Listing 8. An expanded MarkupBuilder example
def sw = new StringWriter()
def xml = new groovy.xml.MarkupBuilder(sw)
xml.langs(type:"current", count:3, mainstream:true){
  language(flavor:"static", version:"1.5", "Java")
  language(flavor:"dynamic", version:"1.6.0", "Groovy")
  language(flavor:"dynamic", version:"1.9", "JavaScript")
}
println sw

//output:
<langs type='current' count='3' mainstream='true'>
  <language flavor='static' version='1.5'>Java</language>
  <language flavor='dynamic' version='1.6.0'>Groovy</language>
  <language flavor='dynamic' version='1.9'>JavaScript</language>
</langs>

With these few MarkupBuilder tricks under your belt, you can take things in interesting directions. For example, you can quickly build a well-formed HTML document and write it out to a file. Listing 9 shows the code:

Listing 9. Building HTML with a MarkupBuilder
def sw = new StringWriter()
def html = new groovy.xml.MarkupBuilder(sw)
html.html{
  head{
    title("Links")
  }
  body{
    h1("Here are my HTML bookmarks")
    table(border:1){
      tr{
        th("what")
        th("where")
      }
      tr{
        td("Groovy Articles")
        td{
          a(href:"http://ibm.com/developerworks", "DeveloperWorks")
        }
      }
    }
  }
}

def f = new File("index.html")
f.write(sw.toString())

//output:
<html>
  <head>
    <title>Links</title>
  </head>
  <body>
    <h1>Here are my HTML bookmarks</h1>
    <table border='1'>
      <tr>
        <th>what</th>
        <th>where</th>
      </tr>
      <tr>
        <td>Groovy Articles</td>
        <td>
          <a href='http://ibm.com/developerworks'>DeveloperWorks</a>
        </td>
      </tr>
    </table>
  </body>
</html>

Figure 1 shows the browser view of the HTML built in Listing 9:

Figure 1. The rendered HTML
The rendered HTML

Creating XML with StreamingMarkupBuilder

MarkupBuilder is great for building simple XML documents synchronously. For more-advanced XML creation, Groovy offers a StreamingMarkupBuilder. With it you can add all kinds of XML extras, such as processing instructions, namespaces, and unescaped text (perfect for CDATA blocks) using the mkp helper object. Listing 10 gives you a quick tour of the interesting StreamingMarkupBuilder features:

Listing 10. Creating XML with StreamingMarkupBuilder
def comment = "<![CDATA[<!-- address is new to this release -->]]>"
def builder = new groovy.xml.StreamingMarkupBuilder()
builder.encoding = "UTF-8"
def person = {
  mkp.xmlDeclaration()
  mkp.pi("xml-stylesheet": "type='text/xsl' href='myfile.xslt'" )
  mkp.declareNamespace('':'http://myDefaultNamespace')
  mkp.declareNamespace('location':'http://someOtherNamespace')
  person(id:100){
    firstname("Jane")
    lastname("Doe")
    mkp.yieldUnescaped(comment)
    location.address("123 Main")
  }
}
def writer = new FileWriter("person.xml")
writer << builder.bind(person)

//output:
<?xml version="1.0" encoding="UTF-8"?>
<?xml-stylesheet type='text/xsl' href='myfile.xslt'?>
<person id='100'
        xmlns='http://myDefaultNamespace'
        xmlns:location='http://someOtherNamespace'>
  <firstname>Jane</firstname>
  <lastname>Doe</lastname>
  <![CDATA[<!-- address is new to this release -->]]>
  <location:address>123 Main</location:address>
</person>

Notice that StreamingMarkupBuilder doesn't produce the final XML until you call the bind() method, passing in the closure that contains the markup and all of the instructions. This allows you to build up various parts of the XML document asynchronously and output them all at once. (See Resources for more information.)


Understanding XmlParser

Groovy gives you two ways to produce XML — MarkupBuilder and StreamingMarkupBuilder — each with different capabilities. The same is true with parsing XML. You can use either XmlParser or XmlSlurper.

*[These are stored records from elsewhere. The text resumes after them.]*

-- ==== Sys2Proof/Machine/Turns.lean ====
section
/-! DEFINITION. What the device does next: issuing (spec/15_scheduling.md R427, R428), the passing of a cycle, and the
engines' work that is due. The agenda of the state comes first; these choices are made when it is empty. -/

namespace Sys2Proof.Machine

/-! ## Issuing an instruction -/

/-- A reader that meets a bad part fetches it again before it faults (R521); what was answered as poisoned is then used
up. -/
def State.refetchAt (s : State) (k e : Nat) : State :=
  if s.fetchPoisoned k e then
    let sp := (s.strand k).split e
    let core := s.coreOf k
    let part := sp.pc.off.toNat / 4096
    (s.refetchPart core sp.copy part).dropFetched (.refetch core sp.copy part)
  else s

/-- Issue for a split that State.cur names (R32, R192, R502, R521): with a budget of 0 the strand takes WATCHDOG; a frame
whose source is poisoned parks the split, and one that is being fetched again stalls it; an illegal word takes ILLEGAL. A
split that re-evaluates the instruction it was blocked in is not counted again (R57). Where n is given, only so many
threads pass through the lane now. -/
def issueStep (s : State) (k e : Nat) (n : Option Nat := none) : Host.Outcome State Fault Refusal :=
  let s := { s with cur := some { strand := k, entry := e, part := n } }
  let st := s.strand k
  let counted := (st.split e).st != .redo
  if counted && st.budget == 0 then exec .watchdog s
  else
    let s := s.refetchAt k e
    if s.fetchStale k e then .next s
    else
      let s := if counted then s.modStrand k fun st => { st with budget := st.budget - 1 } else s
      if s.fetchPoisoned k e then .next (s.imageFault k e)
      else match s.fetch k e with
        | .error (w, hi) => exec (.illegalInstruction w hi) s
        | .ok i => exec i s

/-- More threads pass through the lane of an instruction that was issued in part (R29): n of them, or all that are left. -/
def State.passOn (s : State) (k e : Nat) (n : Option Nat) : Host.Outcome State Fault Refusal :=
  match ((s.strand k).split e).st with
  | .passing _ _ i => exec i { s with cur := some { strand := k, entry := e, part := n } }
  | _ => .refused .badTurn

/-! ## Which split issues (R427, R428) -/

/-- A split that may issue: its strand and entry, its place, its lowest thread and its ready time. -/
structure IssueCand where
  k : Nat
  e : Nat
  core : Nat
  quarter : Nat
  lane : Nat
  slot : Nat
  low : Nat
  ready : Nat
  deriving DecidableEq, Repr

/-- The order of R428: oldest-ready first, then lane, slot and entry. -/
def IssueCand.key (c : IssueCand) : Nat := ((c.ready * 16 + c.lane) * 8 + c.slot) * 16 + c.e

/-- The quarter of a candidate, over the device. -/
def IssueCand.unit (c : IssueCand) : Nat := 4 * c.core + c.quarter

/-- The order of the issues of one cycle: core, quarter, lane, slot and lowest thread, in which its claims (R55), its batches
and transform requests (R235, R245) and its builds (R262) come. -/
def IssueCand.pos (c : IssueCand) : Nat := ((c.unit * 16 + c.lane) * 8 + c.slot) * 16 + c.low

/-- The splits of a strand that are ready in this cycle, and that this cycle's issues have not passed. -/
def State.readySplits (s : State) (k : Nat) : List IssueCand :=
  let st := s.strand k
  let on := match (s.gang st.gang).st with
    | .resident | .stopping _ => !st.retired
    | _ => false
  if !on || st.passer.isSome then []
  else ((st.splits.filter fun x =>
      x.2.halt == .running && (x.2.st == .ready || x.2.st == .redo) && decide (x.2.readyAt ≤ 2 * s.cycle) &&
        !s.fetchStale k x.1).map fun x =>
    { k := k, e := x.1, core := s.coreOf k, quarter := st.quarter, lane := st.lane, slot := st.slot,
      low := lowest x.2.mask, ready := x.2.readyAt : IssueCand }).filter fun c => decide (s.issueMark ≤ c.pos)

/-- A quarter whose scalar unit and whose lane of a candidate have never been taken. -/
def State.untaken (s : State) (c : IssueCand) : State :=
  s.modCore c.core fun y =>
    { y with uniformAt := y.uniformAt.del c.quarter, laneBusy := y.laneBusy.del (16 * c.quarter + c.lane) }

/-- What the issue of a candidate takes: the scalar unit (true), its lane (false), or neither where it blocks (R44). -/
def State.takes (s : State) (c : IssueCand) : Option Bool :=
  match issueStep (s.untaken c) c.k c.e with
  | .next t =>
    if ((t.core c.core).uniformAt.get? c.quarter).isSome then some true
    else if ((t.core c.core).laneBusy.get? (16 * c.quarter + c.lane)).isSome then some false
    else none
  | _ => none

/-- Issues of a candidate's quarter in this cycle (R19). -/
def State.issuesUsed (s : State) (c : IssueCand) : Nat :=
  match (s.core c.core).issued.getD c.quarter (0, 0) with
  | (t, n) => if t = s.cycle then n else 0
/-- The lane of a candidate, and the scalar unit of its quarter, are idle (R30, R31). -/
def State.laneIdle (s : State) (c : IssueCand) : Bool :=
  decide ((s.core c.core).laneBusy.getD (16 * c.quarter + c.lane) 0 ≤ s.cycle)
def State.scalarIdle (s : State) (c : IssueCand) : Bool :=
  decide ((s.core c.core).uniformAt.getD c.quarter 0 ≤ s.cycle)

/-- Of the candidates of one quarter, in the order of R428, those that issue in this cycle: at most two that take the
scalar unit or an idle lane (R19, R43), one of them the scalar unit; one that blocks takes none of these (R44). used
counts the issues, scalar says whether the scalar unit is idle, and lanes lists the lanes taken. -/
def State.picks (s : State) : Nat → Bool → List Nat → List IssueCand → List IssueCand
  | _, _, _, [] => []
  | used, scalar, lanes, c :: l =>
    match s.takes c with
    | none => c :: s.picks used scalar lanes l
    | some true =>
      if decide (used < 2) && scalar then c :: s.picks (used + 1) false lanes l else s.picks used scalar lanes l
    | some false =>
      if decide (used < 2) && s.laneIdle c && !lanes.contains c.lane then
        c :: s.picks (used + 1) scalar (c.lane :: lanes) l
      else s.picks used scalar lanes l

/-- The first candidate, in the order of a cycle's issues, that issues in its quarter. A candidate that is alone in an
idle quarter issues whatever it takes. -/
def State.firstPick (s : State) (l : List IssueCand) : Option IssueCand :=
  match l with
  | [] => none
  | [c] =>
    if decide (s.issuesUsed c < 2) && s.laneIdle c && s.scalarIdle c then some c
    else (s.picks (s.issuesUsed c) (s.scalarIdle c) [] [c]).head?
  | c :: _ => (sortBy IssueCand.pos (s.picks (s.issuesUsed c) (s.scalarIdle c) [] (sortBy IssueCand.key l))).head?

/-- The distinct members of a rising list. -/
def risingOnce : List Nat → List Nat
  | a :: b :: l => if a = b then risingOnce (b :: l) else a :: risingOnce (b :: l)
  | l => l

/-- The next issue of the device in this cycle. -/
def State.nextIssue (s : State) : Option IssueCand :=
  let l := (s.strands.map Prod.fst).flatMap fun k => s.readySplits k
  (risingOnce (sortBy id (l.map IssueCand.unit))).findSome? fun u => s.firstPick (l.filter fun c => c.unit == u)

/-- The issue of a candidate, whole or in part: those before it in the order of the cycle are past. -/
def State.issueCand (s : State) (c : IssueCand) (n : Option Nat := none) : Host.Outcome State Fault Refusal :=
  issueStep { s with issueMark := c.pos + 1 } c.k c.e n

/-- A cycle may pass beside instructions issued in part: the lane of each still has a cycle for a thread of it (R30). -/
def State.lanesLast (s : State) : Bool :=
  s.strands.all fun x => x.2.passer.isNone ||
    decide (s.cycle + 1 < (s.core (s.coreOf x.1)).laneBusy.getD (16 * x.2.quarter + x.2.lane) 0)

/-! ## Engines -/

/-- The first that is due. -/
def firstDue : List (State → Option Instr) → State → Option Instr
  | [], _ => none
  | f :: l, s => match f s with
    | some i => some i
    | none => firstDue l s

/-- A key and value of a table for which a function answers. -/
def pick (t : Tab α) (f : Nat → α → Option Instr) : Option Instr := t.findSome? fun x => f x.1 x.2

/-- An instruction when a condition holds. -/
def dueIf (b : Bool) (i : Instr) : Option Instr := if b then some i else none

def dueRemote (s : State) : Option Instr :=
  s.outstanding.findSome? fun o => dueIf (o.lost || decide (o.sentAt + 1000000 ≤ s.time)) (.remoteTimeout o.id)

/-- Some running split of a strand waits for a condition that a value of W satisfies. -/
def Strand.monMet (st : Strand) (w : W64) : Bool :=
  st.splits.any fun x => x.2.halt == .running && (match x.2.st with
    | .blocked (.mon c g b _ _ _) => monHolds c g w b
    | _ => false)

/-- A monitored word of this device differs from its last value, satisfies a wait, or its page or its word has failed; a
remote one is read every 1,024 cycles. -/
def dueMonitor (s : State) : Option Instr :=
  pick s.strands fun k st =>
    if st.monWaits.isEmpty then none
    else match s.monitorWord k st.monitor.va with
      | .error _ => some (.monitorReread k)
      | .ok (.value w _, _) => dueIf (w != st.monitor.last || st.monMet w) (.monitorReread k)
      | .ok (.remote _ _ _, _) =>
        dueIf (decide (s.cycle % 1024 = 0) && st.monWaits.any fun e => !s.rereading k e) (.monitorReread k)

def dueWaits (s : State) : Option Instr :=
  pick s.strands fun k st => st.splits.findSome? fun x =>
    if x.2.halt != .running then none
    else match x.2.st with
      | .blocked (.mon _ _ _ _ t once) =>
        dueIf (decide (t ≤ s.cycle) && !(once && s.rereading k x.1)) (.monWaitTimeout k x.1)
      | .blocked (.sleep t) => dueIf (decide (t ≤ s.cycle)) (.sleepExpire k x.1)
      | _ => none

/-- An owner waits for nothing: none of the elements that it asked for, and none of its stores, is outstanding (R442). -/
def State.clear (s : State) (o : Owner) : Bool := !s.fetching o && !s.putting o

/-- The next work of a streamer: the first command that can go on, then a seal. -/
def dueStreamer (s : State) : Option Instr :=
  pick s.clusters fun cl y =>
    ((y.cmds.filter fun c => !c.kind.toLocalMem || y.mayDeliver c).findSome? fun c =>
      if !s.clear (.copy c.id) then none
      else if c.done < c.size then
        let n := c.size - c.done
        dueIf (!s.retWaits (s.copyUnits cl c n c.done)) (.copyDelivery cl c.id n)
      else some (.copyComplete cl c.id)).or
    (dueIf (!y.seals.isEmpty && s.clear (.seal cl)) (.sealComplete cl))

/-- The next member or the end of the first batch of a core's engine. -/
def dueEngine (s : State) (c : Nat) : List Batch → Option Instr
  | [] => none
  | b :: _ => match b.left with
    | [] => some (.batchComplete c)
    | m :: _ => dueIf (!s.retWaits (s.memberUnits c b.strand m)) (.batchMemberExecute c)

/-- The first ray of a core's pool that waits for nothing. -/
def State.dueRay (s : State) (c : Nat) (l : List RayRef) : Option Instr :=
  (l.zipIdx.find? fun r => !s.fetching (r.1.owner c)).map fun r => .rayComplete c r.2

def dueCore (s : State) : Option Instr :=
  pick s.cores fun c y =>
    firstDue [
      fun s => dueEngine s c y.engine,
      fun _ => dueIf (!y.xf.isEmpty) (.xfReply c),
      fun s => s.dueRay c y.rays,
      fun s => dueIf (y.ovlLoad.isSome && !s.fetching (.overlay c)) (.overlayLoadComplete c),
      fun s => dueIf (y.ovlLoad.isNone && (s.nextLoad c y.ovlQueue).isSome) (.overlayLoadStart c),
      fun s => dueIf (s.claimDeadlock c).isSome (.claimdl c)] s

def dueDie (s : State) : Option Instr :=
  pick s.dies fun d y =>
    if !s.clear (.build d) then none
    else if y.running.isSome then some (.buildComplete d) else dueIf (!y.builds.isEmpty) (.buildStart d)

def dueWalker (s : State) : Option Instr :=
  s.snaps.findSome? fun r => dueIf (!s.fetching (.walker r.stack)) (.espalierOperation r.stack)

def dueWeights (s : State) : Option Instr :=
  pick s.clusters fun cl y => dueIf (s.nextRefill cl y.wreqs).isSome (.weightRefill cl)

def dueInvalidation (s : State) : Option Instr :=
  s.invalidation.bind fun i => dueIf (!s.invBusy i) .tlbInvalidateComplete

/-- Every retention unit of the device. -/
def allUnits : List RetUnit :=
  ((List.range Config.clusters).flatMap fun c => (List.range 64).map (RetUnit.scratch c)) ++
  ((List.range Config.cores).flatMap fun c => (List.range 4).map (RetUnit.acc c) ++ (List.range 8).map (RetUnit.regs c))

/-- Entries and exits that end, and units that enter while RETCTL arms their kind (R84 to R86). -/
def dueRetention (s : State) : Option Instr :=
  (s.retention.findSome? fun x => match x.2 with
    | .entering t _ => dueIf (decide (t ≤ s.cycle)) (.retentionEntryComplete x.1)
    | .exiting t _ _ => dueIf (decide (t ≤ s.cycle)) (.retentionExitComplete x.1)
    | .held _ _ => none).or
  (if field (s.reg 0x4300) 18 16 = 0 then none else (allUnits.find? s.retEnters).map Instr.retentionEntry)

def dueQueues (s : State) : Option Instr :=
  pick s.queues fun q x =>
    if !x.reqs.isEmpty then dueIf (!s.fetching (.launch q)) (.launchAccept q)
    else match x.group with
      | some g => dueIf (decide (g.since + 2048 ≤ s.cycle)) (.aggregatorClose q)
      | none => none

def dueGrids (s : State) : Option Instr := pick s.grids fun k _ => dueIf (s.gridDone k) (.gridComplete k)

def dueSaves (s : State) : Option Instr :=
  pick s.gangs fun g x => match x.st with
    | .stopping since =>
      match (s.strandsOfGang g).find? fun k => !s.strandStopped k && decide ((s.strand k).stopFrom + 4096 ≤
          (s.core (s.coreOf k)).laneIssues.getD (16 * (s.strand k).quarter + (s.strand k).lane) 0) with
      | some k => some (.fullSave k)
      | none =>
        if since + 8192 ≤ s.cycle && (s.clu x.cluster).cmds.any fun c => c.kind.toLocalMem && c.gang == g &&
            decide (c.done < c.size) then some (.drainEnd g)
        else dueIf ((s.strandsOfGang g).all s.strandStopped && s.settledGang g && !s.retWaits (s.savedUnits g)) (.saveEnd g)
    | .retired => dueIf (decide (0 < x.bytes) && s.regionDone g) (.regionFree g)
    | _ => none

def duePlace (s : State) : Option Instr :=
  (List.range Config.dies).findSome? fun d =>
    match s.firstFit d (s.cands d) with
    | some (c, p) => dueIf (!s.retWaits (s.placeUnits c p)) (.gangPlace d)
    | none => if s.reserves d then some (.clusterReserve d) else dueIf (!(s.preemptions d).isEmpty) (.preemptionRequest d)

XmlParser offers a more programmer-centric view of the XML document. If you are comfortable thinking of the document in terms of Lists and Maps (for Elements and Attributes, respectively), then you should be comfortable with XmlParser. Listing 11 deconstructs the XmlParser a bit:

Listing 11. A closer look at XmlParser
def xml = """
<langs type='current' count='3' mainstream='true'>
  <language flavor='static' version='1.5'>Java</language>
  <language flavor='dynamic' version='1.6.0'>Groovy</language>
  <language flavor='dynamic' version='1.9'>JavaScript</language>
</langs>
"""

def langs = new XmlParser().parseText(xml)
println langs.getClass()
// class groovy.util.Node

println langs
/*
langs[attributes={type=current, count=3, mainstream=true};
      value=[language[attributes={flavor=static, version=1.5};
                      value=[Java]],
             language[attributes={flavor=dynamic, version=1.6.0};
                      value=[Groovy]],
             language[attributes={flavor=dynamic, version=1.9};
                      value=[JavaScript]]
            ]
]
*/

Notice that the XmlParser.parseText() method returns a groovy.util.Node — in this case, the root Node of the XML document. When you call println langs, it calls the Node.toString() method, returning debug output. To get at the real data, you need to call either Node.attribute() or Node.text().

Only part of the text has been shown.